There are a couple of other interesting effects that taking the AGC
voltage from the primary of the last IFT has. At first as we tune toward
the center of the pass band the voltage across the primary of the IFT
increases as expected, but then as we get close to the center the voltage
starts dropping, reaching a minimum when the carrier is centered in the
pass band. The AGC voltage follows and the effect is to sharpen the
apparent aural tuning characteristic because the decrease in AGC voltage
when center tuned increases the gain at that point.

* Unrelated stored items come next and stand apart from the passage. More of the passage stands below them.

-- ==== Sys2Proof/Machine/HostIf.lean ====
section
/-! DEFINITION. The PCI Express host interface: ring registers, commands, long commands, stream rings, host reads, BAR2, function level resets, the SMBus sideband (R438–R467). -/

namespace Sys2Proof.Machine

/-- The base of the HIF block. -/
def hifb : Nat := Block.hif.base

/-! ### Ring registers (R445, R465) -/

/-- The ring set of a client ring block's offset, with the offset within the set. -/
def setOf (l : Nat) : Option (RSet × Nat) :=
  if l < 0x20 then some (.sq, l)
  else if l < 0x40 then some (.cq, l - 0x20)
  else if l < 0x60 then some (.eq, l - 0x40)
  else if 0x1000 ≤ l ∧ l < 0x1800 then some (.sr ((l - 0x1000) / 0x20), l % 0x20)
  else if 0x1800 ≤ l ∧ l < 0x1A00 then some (.rr ((l - 0x1800) / 0x20), l % 0x20)
  else none

/-- The ring sets of a function. -/
def setsOf (f : Nat) : List RSet :=
  [.sq, .cq, .eq] ++ (if f = 0 then [] else (List.range 64).map .sr ++ (List.range 16).map .rr)

/-- Whether the device produces a ring. -/
def RSet.produced : RSet → Bool
  | .sq => false
  | .sr _ => false
  | _ => true

/-- Whether SIZE of a ring is in range. -/
def RSet.sizeOk (x : RSet) (n : Nat) : Bool :=
  match x with
  | .sr _ => decide (1 ≤ n ∧ n ≤ 4096)
  | _ => decide (16 ≤ n ∧ n ≤ 32768)

/-- A write of X_CFG. -/
def Dev.ringCfg (d : Dev) (f : Nat) (x : RSet) (v : Word) (plain : Dev → Dev) : Dev :=
  let o := rbase f x + Off.X_CFG
  if d.ringOn f x then (if Fl.X_CFG_EN.get v = 0 then d.setFld o Fl.X_CFG_EN 0 else d)
  else
    let old := d.reg o
    let d := (plain d).setFld o Fl.X_CFG_EN 0
    let d := if x.produced then d else d.setFld o Fl.X_CFG_VECTOR (Fl.X_CFG_VECTOR.get old)
    let d := match x with
      | .rr _ => d
      | _ => d.setFld o Fl.X_CFG_ESZ (Fl.X_CFG_ESZ.get old)
    if Fl.X_CFG_EN.get v = 0 then d
    else if x.sizeOk (d.fld o Fl.X_CFG_SIZE) = false ∨ d.reg64 (rbase f x + Off.X_BASE_LO) (rbase f x + Off.X_BASE_HI) = 0
        ∨ d.reg64 (fnBase f + Off.WB_LO) (fnBase f + Off.WB_HI) = 0 then
      d.ringFlag f x Fl.X_STATUS_BAD
    else (((d.setFld o Fl.X_CFG_EN 1).setReg (rbase f x + Off.X_HPOS) 0).setReg (rbase f x + Off.X_DPOS) 0).setReg (rbase f x + Off.X_COUNT) 0

/-- The free room of a stream ring's consumer, in bytes (R457). -/
def Dev.consumerRoom (d : Dev) : Consumer → Nat
  | .stream i => (d.stream i).room
  | .slot u s => ((d.pbCap u s : Int) - d.pbFill u s).toNat * d.pbWidth u s
  | .camera c => d.bsSize c - d.bsHeld c

/-- A refusal for room is recorded by its consumer's rule, once a run (R285, R343, R364). -/
def Dev.refuse (d : Dev) : Consumer → Dev
  | .stream i => d.inputRefused i
  | .slot u s => d.playRefused u s
  | .camera c => d.bsRefused c

/-- A doorbell of a stream ring: accepted where the consumer has room, less what is accepted and not yet copied (R456, R457). -/
def Dev.srDoorbell (d : Dev) (c r pos : Nat) : Dev :=
  let f := c + 1
  let x : RSet := .sr r
  let n := d.ringN f x
  if d.ringOn f x = false then d
  else match d.consumerOf c r with
    | none => d.ringFlag f x Fl.X_STATUS_BAD_DB
    | some k =>
      let more := span n pos (d.hpos f x)
      if 2 * n ≤ pos ∨ n < span n pos (d.dpos f x) ∨ pos % 4 ≠ 0 then d.ringFlag f x Fl.X_STATUS_BAD_DB
      else if d.consumerRoom k < more + d.offered f x then ((d.ringFlag f x Fl.X_STATUS_REFUSED).ringCount f x).refuse k
      else d.setFld (rbase f x + Off.X_HPOS) Fl.X_HPOS_POS pos

/-- A write of X_HPOS. -/
def Dev.ringHpos (d : Dev) (f : Nat) (x : RSet) (v : Word) : Dev :=
  let pos := Fl.X_HPOS_POS.get v
  let n := d.ringN f x
  match x with
  | .sr r => d.srDoorbell (f - 1) r pos
  | _ =>
    if d.ringOn f x = false then d
    else
      let held := if x.produced then span n (d.dpos f x) pos else span n pos (d.dpos f x)
      if 2 * n ≤ pos ∨ n < held then d.ringFlag f x Fl.X_STATUS_BAD_DB else d.setFld (rbase f x + Off.X_HPOS) Fl.X_HPOS_POS pos

/-- Whether translation window `w` may be enabled (R443, R465). -/
def Dev.twOk (d : Dev) (f w : Nat) : Bool :=
  let b := fnBase f
  let lo (w : Nat) : Nat := d.reg64 (b + Off.TW_DEV_LO w) (b + Off.TW_DEV_HI w)
  let hi (w : Nat) : Nat := lo w + 4096 * d.fld (b + Off.TW_CFG w) Fl.TW_CFG_SIZE
  decide (0x800000000000 ≤ lo w ∧ hi w ≤ 0x1000000000000)
    && (List.range 16).all (fun o => o == w || d.fld (b + Off.TW_CFG o) Fl.TW_CFG_EN == 0 || decide (hi w ≤ lo o) || decide (hi o ≤ lo w))

/-- A write of TW_CFG. -/
def Dev.twCfg (d : Dev) (f w : Nat) (v : Word) (plain : Dev → Dev) : Dev :=
  let o := fnBase f + Off.TW_CFG w
  if d.fld o Fl.TW_CFG_EN = 1 then (if Fl.TW_CFG_EN.get v = 0 then d.setFld o Fl.TW_CFG_EN 0 else d)
  else
    let d := (plain d).setFld o Fl.TW_CFG_EN 0
    if Fl.TW_CFG_EN.get v = 1 ∧ d.twOk f w = true then d.setFld o Fl.TW_CFG_EN 1 else d

/-- An unmasked vector sends its pending message (R461). -/
def Dev.msixFlush (d : Dev) (f v : Nat) : Dev :=
  let b := fnBase f
  let o := b + Off.MSIX_PBA (v / 32)
  if d.msixOff.contains f ∨ d.fld (b + Off.MSIX_CTRL v) Fl.MSIX_CTRL_MASK = 1 ∨ (d.reg o).toNat.testBit (v % 32) = false then d
  else (d.setReg o (d.reg o &&& ~~~ wd (2 ^ (v % 32)))).sendVector f v

/-- A write to a register of a function's ring block (R465). -/
def Dev.ringBlockWrite (d : Dev) (f l : Nat) (v : Word) (plain : Dev → Dev) : Dev :=
  match setOf l with
  | some (x, o) =>
    if o = Off.X_BASE_LO ∨ o = Off.X_BASE_HI then (if d.ringOn f x then d else plain d)
    else if o = Off.X_CFG then d.ringCfg f x v plain
    else if o = Off.X_HPOS then d.ringHpos f x v
    else plain d
  | none =>
    if l = Off.WB_LO ∨ l = Off.WB_HI then (if (setsOf f).any (fun x => d.ringOn f x) then d else plain d)
    else if 0x100 ≤ l ∧ l < 0x300 then
      let w := (l - 0x100) / 0x20
      let on := d.fld (fnBase f + Off.TW_CFG w) Fl.TW_CFG_EN = 1
      if l = Off.TW_CFG w then d.twCfg f w v plain
      else if on ∨ (l = Off.TW_DEV_HI w ∧ Fl.TW_DEV_HI_DEV.get v < 0x8000) then d
      else plain d
    else if 0x3000 ≤ l ∧ l < 0x3400 ∧ l % 0x10 = 0xC then (plain d).msixFlush f ((l - 0x3000) / 0x10)
    else plain d

/-- A read of a register of a ring block that other state determines: BOUND of a stream ring (R465). -/
def Dev.ringView (d : Dev) (f l : Nat) : Option Word :=
  match setOf l with
  | some (.sr r, o) => if o = Off.X_STATUS ∧ f ≠ 0 then some (Fl.X_STATUS_BOUND.put (d.reg (fnBase f + l)) (b2n (d.consumerOf (f - 1) r).isSome)) else none
  | _ => none

/-! ### The HIF block (R466) -/

/-- Whether a client has a job that is not FREE or an admitted stream. -/
def Dev.clientBusy (d : Dev) (c : Nat) : Bool :=
  d.jobs.any (fun e => e.2.state != .free && e.2.client == c) || d.streams.any (fun e => e.2.state != 0 && e.2.client == c)

/-- A write of ALLOT(c). -/
def Dev.allotWrite (d : Dev) (c : Nat) (v : Word) (plain : Dev → Dev) : Dev :=
  let part (w : Word) (s : Nat) : Nat × Nat := if s = 0 then (Fl.ALLOT_BASE0.get w, Fl.ALLOT_SIZE0.get w) else (Fl.ALLOT_BASE1.get w, Fl.ALLOT_SIZE1.get w)
  let clash (s o : Nat) : Bool :=
    let a := part v s
    let b := part (d.reg (hifb + Off.ALLOT o)) s
    o != c && decide (a.2 ≠ 0 ∧ b.2 ≠ 0 ∧ a.1 < b.1 + b.2 ∧ b.1 < a.1 + a.2)
  let bad := [0, 1].any (fun s => decide (63 < (part v s).1 + (part v s).2) || (List.range 32).any (clash s))
  if bad = true ∨ d.clientBusy c = true then d.setFld (hifb + Off.ALLOT_STATUS) Fl.ALLOT_STATUS_BAD 1 else plain d

/-- A write to a register of the HIF block. -/
def Dev.hifWrite (d : Dev) (l : Nat) (v : Word) (plain : Dev → Dev) : Dev :=
  if 0x100 ≤ l ∧ l < 0x180 then d.allotWrite ((l - 0x100) / 4) v plain else plain d

/-- A read of a register of the HIF block that other state determines. -/
def Dev.hifView (d : Dev) (l : Nat) : Option Word := if l = Off.HIF_STEPPED then some (wd d.longs.length) else none

/-! ### Taking commands (R448–R451, R453–R455) -/

/-- A submission entry (R448). -/
def sqEntry (op : Nat) (fence : Bool) (arg : Nat) (cid : Word) (params : List Byte) : List Byte :=
  natLE 1 op ++ natLE 1 (b2n fence) ++ natLE 2 arg ++ natLE 4 cid.toNat ++ (params ++ List.replicate 56 0).take 56

/-- FINAL of a command that ends in its turn. -/
def Dev.final (d : Dev) (f : Nat) (e : List Byte) (status detail : Nat) : Dev :=
  d.complete f (cqEntry (leAt e 4 4) status 0 (leAt e 0 1) detail 0 0 [])

/-- A long command begins, where fewer than 4 of a client's and 16 in all are in progress (R452). -/
def Dev.longBegin (d : Dev) (f : Nat) (e : List Byte) (total : Nat) : Dev :=
  if 16 ≤ d.longs.length ∨ (f ≠ 0 ∧ 4 ≤ (d.longs.filter (fun x => x.fn == f)).length) then d.final f e 5 0
  else
    let t := (List.range 17).foldl (fun n _ => if n = 0 ∨ d.longs.any (fun x => x.token == n) then (n + 1) % 2 ^ 32 else n) ((d.tokens + 1) % 2 ^ 32)
    { d with tokens := t, longs := d.longs ++ [⟨f, t, leAt e 0 1, leAt e 2 2, leAt e 4 4, e, 0, total, 0, false, false, [], []⟩] }

/-- The unused bytes of a command's entry, which must be 0 (R448, R454). -/
def unusedOk (e : List Byte) : Bool :=
  let op := leAt e 0 1
  match op with
  | 0x01 => zeros e 57 64 && decide (leAt e 56 1 < 2)
  | 0x02 => zeros e 57 64 && decide (leAt e 56 1 < 2)
  | 0x04 => zeros e 16 64
  | 0x10 => zeros e 28 64
  | 0x20 => zeros e 9 16 && zeros e 28 64
  | 0x30 => zeros e 12 64
  | 0x40 => zeros e 20 64
  | 0x41 => zeros e 9 64
  | _ => zeros e 8 64

/-- Whether `n` bytes from `a` lie in the client's allotment; PF0 is not restricted (R455). -/
def Dev.within (d : Dev) (f a n : Nat) : Bool := if f = 0 then inHbm 0 a n || inHbm 1 a n else d.allotHas (f - 1) 0 a n || d.allotHas (f - 1) 1 a n

/-- Whether a stream's entry lets a function's commands act on it (R455). -/
def Dev.owns (d : Dev) (f i : Nat) : Bool := f == 0 || (d.stream i).client + 1 == f

/-- The entry bytes of STREAM_ADMIT and STREAM_MODIFY. -/
def admitBytes (e : List Byte) : List Byte := (e.drop 8).take 48 ++ List.replicate 16 0

/-- Whether an entry names the issuing client, and no other client's ring (R455). -/
def namesIssuer (f : Nat) (b : List Byte) : Bool :=
  let x := Stream.ofBytes b
  f == 0 || (x.client + 1 == f && (!(x.srcKind == 3 || x.srcKind == 4) || x.srcId / 256 % 32 + 1 == f))

/-- An answer of a stream command. -/
def Dev.refusal (d : Dev) (f : Nat) (e : List Byte) (st : Nat) : Dev := if st = 0 then d.final f e 0 0 else d.final f e 4 st

/-- PLAN_LOAD as it is taken (R455). -/
def Dev.planLoad (d : Dev) (f : Nat) (e : List Byte) : Dev :=
  if leAt e 16 4 < 4096 ∨ d.within f (leAt e 20 8) (leAt e 16 4) = false then d.final f e 2 0
  else if (d.plan (leAt e 2 2)).isSome ∨ d.longs.any (fun x => x.op == 0x10 && x.arg == leAt e 2 2) = true then d.final f e 10 0
  else d.longBegin f e (leAt e 16 4)

/-- PLAN_UNLOAD: not while a job names the plan, nor another client's plan. -/
def Dev.planUnload (d : Dev) (f : Nat) (e : List Byte) : Dev :=
  let p := leAt e 2 2
  match d.plan p with
  | none => d.final f e 2 0
  | some x =>
    if d.jobs.any (fun j => j.2.state != .free && j.2.plan == p) = true ∨ (f ≠ 0 ∧ x.client + 1 ≠ f) then d.final f e 10 0
    else { d with plans := Tab.set none d.plans p none }.final f e 0 0

/-- ADAPT_ROUND as it is taken: the Hinge's checks, then the start of the job (R164, R454). -/
def Dev.adaptRound (d : Dev) (f : Nat) (e : List Byte) : Dev :=
  let j := leAt e 8 1
  let x := d.job j
  match d.plan (leAt e 2 2) with
  | none => d.final f e 2 0
  | some p =>
    if x.state = .free ∨ x.plan ≠ leAt e 2 2 ∨ x.cls ≠ 1 ∨ (f ≠ 0 ∧ x.client + 1 ≠ f) ∨ d.within f (leAt e 16 8) (leAt e 24 4) = false then d.final f e 2 0
    else match p.adaptRefusal with
      | some (i, r) =>
        (d.emit { cls := kFORMAT, code := 0x06, src := 0, obj := leAt e 2 2, issuer := j, detail := i + r * 2 ^ 8 }).final f e 4 r
      | none =>
        if x.state ≠ .loaded ∨ d.batNamed j = true then d.final f e 5 0
        else
          let n := d.longs.length
          let d' := d.longBegin f e 100
          if d'.longs.length = n then d' else d'.jobStart j

/-- ABORT: the token's command ends at its current step's end, where it is the same function's and in progress (R453). -/
def Dev.abortLong (d : Dev) (f : Nat) (e : List Byte) : Dev :=
  let t := leAt e 8 4
  if d.longs.any (fun x => x.fn == f && x.token == t && x.begun) then
    { d with longs := d.longs.map (fun x => if x.fn = f ∧ x.token = t then { x with aborts := x.aborts ++ [leAt e 4 4] } else x) }
  else d.final f e 9 0

/-- A command that has been taken: its checks, and its effect or its beginning (R454, R455). FW_UPDATE uses the crypto domain, and one refused for its length
leaves its slot erased (R479, R493). -/
def Dev.runEntry (d : Dev) (f : Nat) (e : List Byte) : Dev :=
  let op := leAt e 0 1
  let arg := leAt e 2 2
  let failed := d.fld (bootb + Off.BOOT_STATUS) Fl.BOOT_STATUS_STATE = 2
  let known := [0x00, 0x01, 0x02, 0x03, 0x04, 0x10, 0x11, 0x20, 0x30].contains op || (decide (f = 0) && [0x40, 0x41].contains op)
  if known = false ∨ (failed ∧ op ≠ 0x00 ∧ op ≠ 0x40) then d.final f e 1 0
  else if 1 < leAt e 1 1 ∨ unusedOk e = false ∨ (1 ≤ op ∧ op ≤ 4 ∧ 1024 ≤ arg) then d.final f e 2 0
  else match op with
    | 0x00 => d.final f e 0 0
    | 0x01 =>
      if namesIssuer f (admitBytes e) = false then d.final f e 3 0
      else
        let r := d.callSide.admitStream arg (admitBytes e) (leAt e 56 1 == 1)
        r.2.refusal f e r.1
    | 0x02 =>
      if d.owns f arg = false then d.final f e 3 0
      else
        let r := d.callSide.modify arg (admitBytes e)
        r.2.refusal f e r.1
    | 0x03 =>
      if d.owns f arg = false then d.final f e 3 0
      else
        let r := d.callSide.release arg
        r.2.refusal f e r.1
    | 0x04 =>
      if d.owns f arg = false then d.final f e 3 0
      else if leAt e 8 8 % 64 ≠ 0 then d.final f e 2 0
      else (d.callSide.hostWrite f (leAt e 8 8) (d.entryView arg).bytes).final f e 0 0
    | 0x10 => d.planLoad f e
    | 0x11 => d.planUnload f e
    | 0x20 => d.adaptRound f e
    | 0x30 => d.abortLong f e
    | 0x40 =>
      if 0x800000 < leAt e 16 4 then (d.slotErase (1 - d.bootSlot)).final f e 4 3 else (d.longBegin f e (leAt e 16 4)).askOpen shCrypto
    | _ => if 1 < leAt e 8 1 then d.final f e 2 0 else d.longBegin f e (2 ^ 26)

If a tuning eye is fitted to this type of radio it is almost universally
connected to the audio detector rather than the AGC detector, which is
unfortunate from the AC loading point of view as the filter for the eye
tube often presents an even worse AC load than the AGC circuit. For the
longest time I couldn't figure out why the designers of most of these
radios made this apparently dumb mistake in connecting the eye tube, but I
eventually realized that if the eye tube was connected to the AGC line it
would have an unnatural and non intuitive visual tuning characteristic,
the dip at center tune might confuse the average consumer, although a
radio nut would probably delight in the effect as an indicator of exact
tuning.


But there is rarely a dip in the tuning character of most AM sets.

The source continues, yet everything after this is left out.